:: YOUR ASSIGNMENT ::
Each line of the entries that mentions the string "none" needs to be reported.

Records drawn from a dataset:
********

-- ==== Sys2Proof/Safety.lean ====
section
/-! DEFINITION. The terms that claims use: safe runs, when a word issues, what a word that completes leaves, and what it leaves
alone. -/

namespace Sys2Proof

/-- n steps from s all answer a next state: the machine neither stops at a hole of physical memory nor meets a device register
page. -/
def Safe (n : Nat) (s : Machine.State) : Prop := ∃ t, Sys2Proof.core.run n s = .next t

/-- The rational value of a finite datum; 0 for an infinity or NaN. -/
def FVal.toRat : FVal → ℚ
  | .fin s m e => (if s then -1 else 1) * m * 2 ^ e
  | _ => 0

/-- A finite datum. -/
def FVal.isFin : FVal → Bool
  | .fin _ _ _ => true
  | _ => false

/-- The order of numbers in which minimum and maximum choose: by value, and -0 below +0 (R51). -/
def FVal.below : FVal → FVal → Prop
  | .inf s, .inf t => s = true ∧ t = false
  | .inf s, .fin _ _ _ => s = true
  | .fin _ _ _, .inf t => t = false
  | .fin s m e, .fin t k g => (FVal.fin s m e).toRat < (FVal.fin t k g).toRat ∨ (m = 0 ∧ k = 0 ∧ s = true ∧ t = false)
  | _, _ => False

/-- What R50 asks of rounding a nonzero x to multiples of q: the multiple of q that the mode takes. -/
def roundsTo (m : RMode) (x q y : ℚ) : Prop :=
  let lo := ⌊x / q⌋ * q
  let hi := lo + q
  if x = lo then y = lo
  else
    match m with
    | .rn => if x - lo < hi - x then y = lo else if hi - x < x - lo then y = hi else (y = lo ∨ y = hi) ∧ ∃ k : ℤ, y = 2 * k * q
    | .rz => y = if 0 < x then lo else hi
    | .rd => y = lo
    | .ru => y = hi

/-- R50, R131: the bits z are the nonzero real x rounded to a format under a mode: x lies between two rationals of its sign that both
round to z (rounding keeps order, and RoundingHelper says what it does with a rational). -/
def FFmt.rounds (F : FFmt) (m : RMode) (x : ℝ) (z : Nat) : Prop :=
  ∃ (neg : Bool) (a b d : Nat), 0 < a ∧ 0 < d ∧ (neg = true ↔ x < 0) ∧ (a : ℝ) / d ≤ |x| ∧ |x| ≤ (b : ℝ) / d ∧
    rndQ F m neg a d = z ∧ rndQ F m neg b d = z

/-- One of the precisions at which the enclosures of a value are taken decides its rounding: both ends have its sign and round alike
(log entry 11). -/
def FFmt.decides (F : FFmt) (m : RMode) (sc : Int) (enc : Nat → Encl) : Prop :=
  ∃ p ∈ zivPrecisions, rndFix F m p sc ((enc p).s - (enc p).err) = rndFix F m p sc ((enc p).s + (enc p).err) ∧
    (0 < (enc p).s - (enc p).err ∨ (enc p).s + (enc p).err < 0)

/-! ### The words, as the tables of chapter 4 and of each instruction give them -/

namespace Table

/-- Bits hi down to lo of a word. -/
def field (w hi lo : Nat) : Nat := w / 2 ^ lo % 2 ^ (hi + 1 - lo)

/-- R90: the assigned opcodes. -/
def assigned (op : Nat) : Bool := (List.range 14).contains op || (decide (0x10 ≤ op) && decide (op ≤ 0x5C)) ||
  (decide (0x70 ≤ op) && decide (op ≤ 0x76)) || (decide (0x80 ≤ op) && decide (op ≤ 0x8F)) ||
  (decide (0xA0 ≤ op) && decide (op ≤ 0xA8)) || (decide (0xC0 ≤ op) && decide (op ≤ 0xC7)) ||
  (decide (0xD0 ≤ op) && decide (op ≤ 0xD8)) || (decide (0xE0 ≤ op) && decide (op ≤ 0xE7)) ||
  (decide (0xF0 ≤ op) && decide (op ≤ 0xF5))

/-- R91: the long-latency words. -/
def long (op : Nat) : Bool := (decide (0x48 ≤ op) && decide (op ≤ 0x4F)) ||
  [0xA0, 0xA2, 0xA4, 0xA5, 0xA6, 0xD1, 0xD2, 0xD4, 0xD6, 0xD7, 0xD8, 0xF4, 0xF5].contains op || (decide (0xE0 ≤ op) && decide (op ≤ 0xE7))

/-- The ranges of bits that must be zero: lowest bit and number of bits of each (R77, R80, R87 to R89, and the rule of each word). D, A,
B and C lie at 38, 28, 18 and 8. -/
def zeroFields (op w : Nat) : List (Nat × Nat) :=
  (7, 1) ::
  (if [0x00, 0x06, 0x08, 0x0A, 0x0D].contains op then [(8, 10), (18, 10), (28, 10), (38, 10)]
   else if op = 0x01 ∨ op = 0x03 then [(48, 4)]
   else if op = 0x02 ∨ op = 0x05 then [(8, 10), (18, 10), (38, 10)]
   else if op = 0x09 then [(8, 10), (18, 10), (28, 10)]
   else if op = 0x0B ∨ op = 0x0C then [(28, 10), (38, 10)]
   else if [0x10, 0x11, 0x14, 0x15, 0x1A, 0x1B, 0x1D, 0x1E, 0x1F, 0x20, 0x21, 0x22, 0x23, 0x25, 0x2B, 0x2E, 0x2F, 0x40, 0x41, 0x42,
     0x44, 0x45, 0x48, 0x56, 0x71, 0x76, 0x80, 0x81, 0x8D].contains op then [(8, 10)]
   else if [0x04, 0x18, 0x19, 0x24, 0x27, 0x28, 0x29, 0x2A, 0x46, 0x47, 0x85, 0x8A, 0x8B, 0x8C, 0xD0].contains op ∨
     (0x49 ≤ op ∧ op ≤ 0x55) ∨ op = 0x57 then [(8, 10), (18, 10)]
   else if op = 0x3D then [(24, 4)]
   else if op = 0x3E then [(14, 2)]
   else if op = 0x70 then (if field w 55 52 = 11 ∨ field w 55 52 = 12 then [(8, 10)] else [(8, 10), (18, 10)])
   else if op = 0x83 then [(8, 10), (18, 10), if w.testBit 48 then (38, 10) else (28, 10)]
   else if op = 0x86 then [(28, 10)]
   else if op = 0x87 ∨ op = 0x88 then (if w.testBit 48 then [] else [(8, 10)])
   else if op = 0x8E ∨ op = 0xF0 then [(8, 8), (28, 10), (48, 4)]
   else if [0x8F, 0xF1, 0xF2, 0xF3].contains op then [(8, 8), (38, 10), (48, 4)]
   else if op = 0xF4 then (if field w 55 52 = 0 then [(8, 8), (28, 10), (48, 4)] else [(8, 8), (48, 4)])
   else if op = 0xF5 then (if field w 55 52 = 0 then [(8, 8), (38, 10), (48, 4)] else [(8, 8), (48, 4)])
   else if op = 0xA8 then [(38, 10)]
   else if op = 0xC5 then [(28, 10), (38, 10)]
   else if op = 0xC6 ∨ op = 0xC7 then [(21, 7), (28, 10), (38, 10)]
   else if op = 0xD1 ∨ op = 0xD2 then [(49, 7)]
   else if op = 0xD3 ∨ op = 0xD5 then [(8, 10), (18, 10), (28, 10)]
   else if op = 0xD7 ∨ op = 0xD8 then [(50, 6)]
   else if op = 0xD6 ∨ op = 0xE1 then [(8, 12), (20, 8), (48, 1)]
   else if [0xD4, 0xE0, 0xE3, 0xE6, 0xE7].contains op then [(8, 12), (20, 8), (28, 10), (48, 1)]
   else if op = 0xE2 then [(8, 12), (22, 6), (28, 10), (48, 1)]
   else if op = 0xE4 ∨ op = 0xE5 then [(8, 12), (21, 7), (28, 10), (48, 1)]
   else [])

/-- Bit p of the word must be zero and is not. -/
def reserved (op w p : Nat) : Bool := w.testBit p && (zeroFields op w).any (fun r => decide (r.1 ≤ p) && decide (p < r.1 + r.2))

/-- The type codes that a word accepts in TY (R83, R129, and the rule of each word); none where TY is no type. LRED's follow its
operation. -/
def types (op w : Nat) : Option (List Nat) :=
  let int32 := [0, 1, 3]
  let ints := [0, 1, 3, 4, 5, 6]
  let signs := [0, 1, 4, 5]
  let floats := [2, 9, 10]
  if op ≤ 0x0D ∧ op ≠ 0x01 ∧ op ≠ 0x03 then some [0]
  else if [0xC6, 0xC7, 0xD0, 0xD3, 0xD5, 0x8A].contains op then some [0]
  else if [0x15, 0x1A, 0x1B, 0x2B, 0x33, 0x34, 0x3D].contains op then some signs
  else if [0x17, 0x1C, 0x2F, 0x30].contains op then some [0, 1]
  else if op = 0x18 then some [0, 4]
  else if op = 0x26 then none
  else if [0x2D, 0x2E, 0x3C, 0x3F].contains op ∨ (0x73 ≤ op ∧ op ≤ 0x76) then some int32
  else if (0x10 ≤ op ∧ op ≤ 0x3F) ∨ op = 0x80 then some ints
  else if 0x40 ≤ op ∧ op ≤ 0x47 then some (floats ++ [11, 12])
  else if (0x48 ≤ op ∧ op ≤ 0x57) ∨ op = 0x71 ∨ op = 0x72 ∨ op = 0x81 then some floats
  else if op = 0x58 then some [11, 12]
  else if 0x59 ≤ op ∧ op ≤ 0x5C then some [2]
  else if op = 0x70 then some [0, 1, 2, 4, 5, 7, 8, 9, 10, 11, 12, 13, 14]
  else if [0x83, 0x86, 0x87, 0x88, 0x89].contains op then some [3]
  else if [0x84, 0x85, 0x8D].contains op then some [3, 6]
  else if op = 0x8B then some [6]
  else if op = 0x8C then
    (match field w 50 48 with
     | 0 => some [0, 1, 2, 3]
     | 1 | 2 => some [0, 1, 2]
     | 3 | 4 | 5 => some int32
     | _ => none)
  else none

********

:: YOUR SOLUTION ::
/-- The type codes that a word accepts in TY (R83, R129, and the rule of each word); none where TY is no type. LRED's follow its
  else if op = 0x26 then none
     | _ => none)
  else none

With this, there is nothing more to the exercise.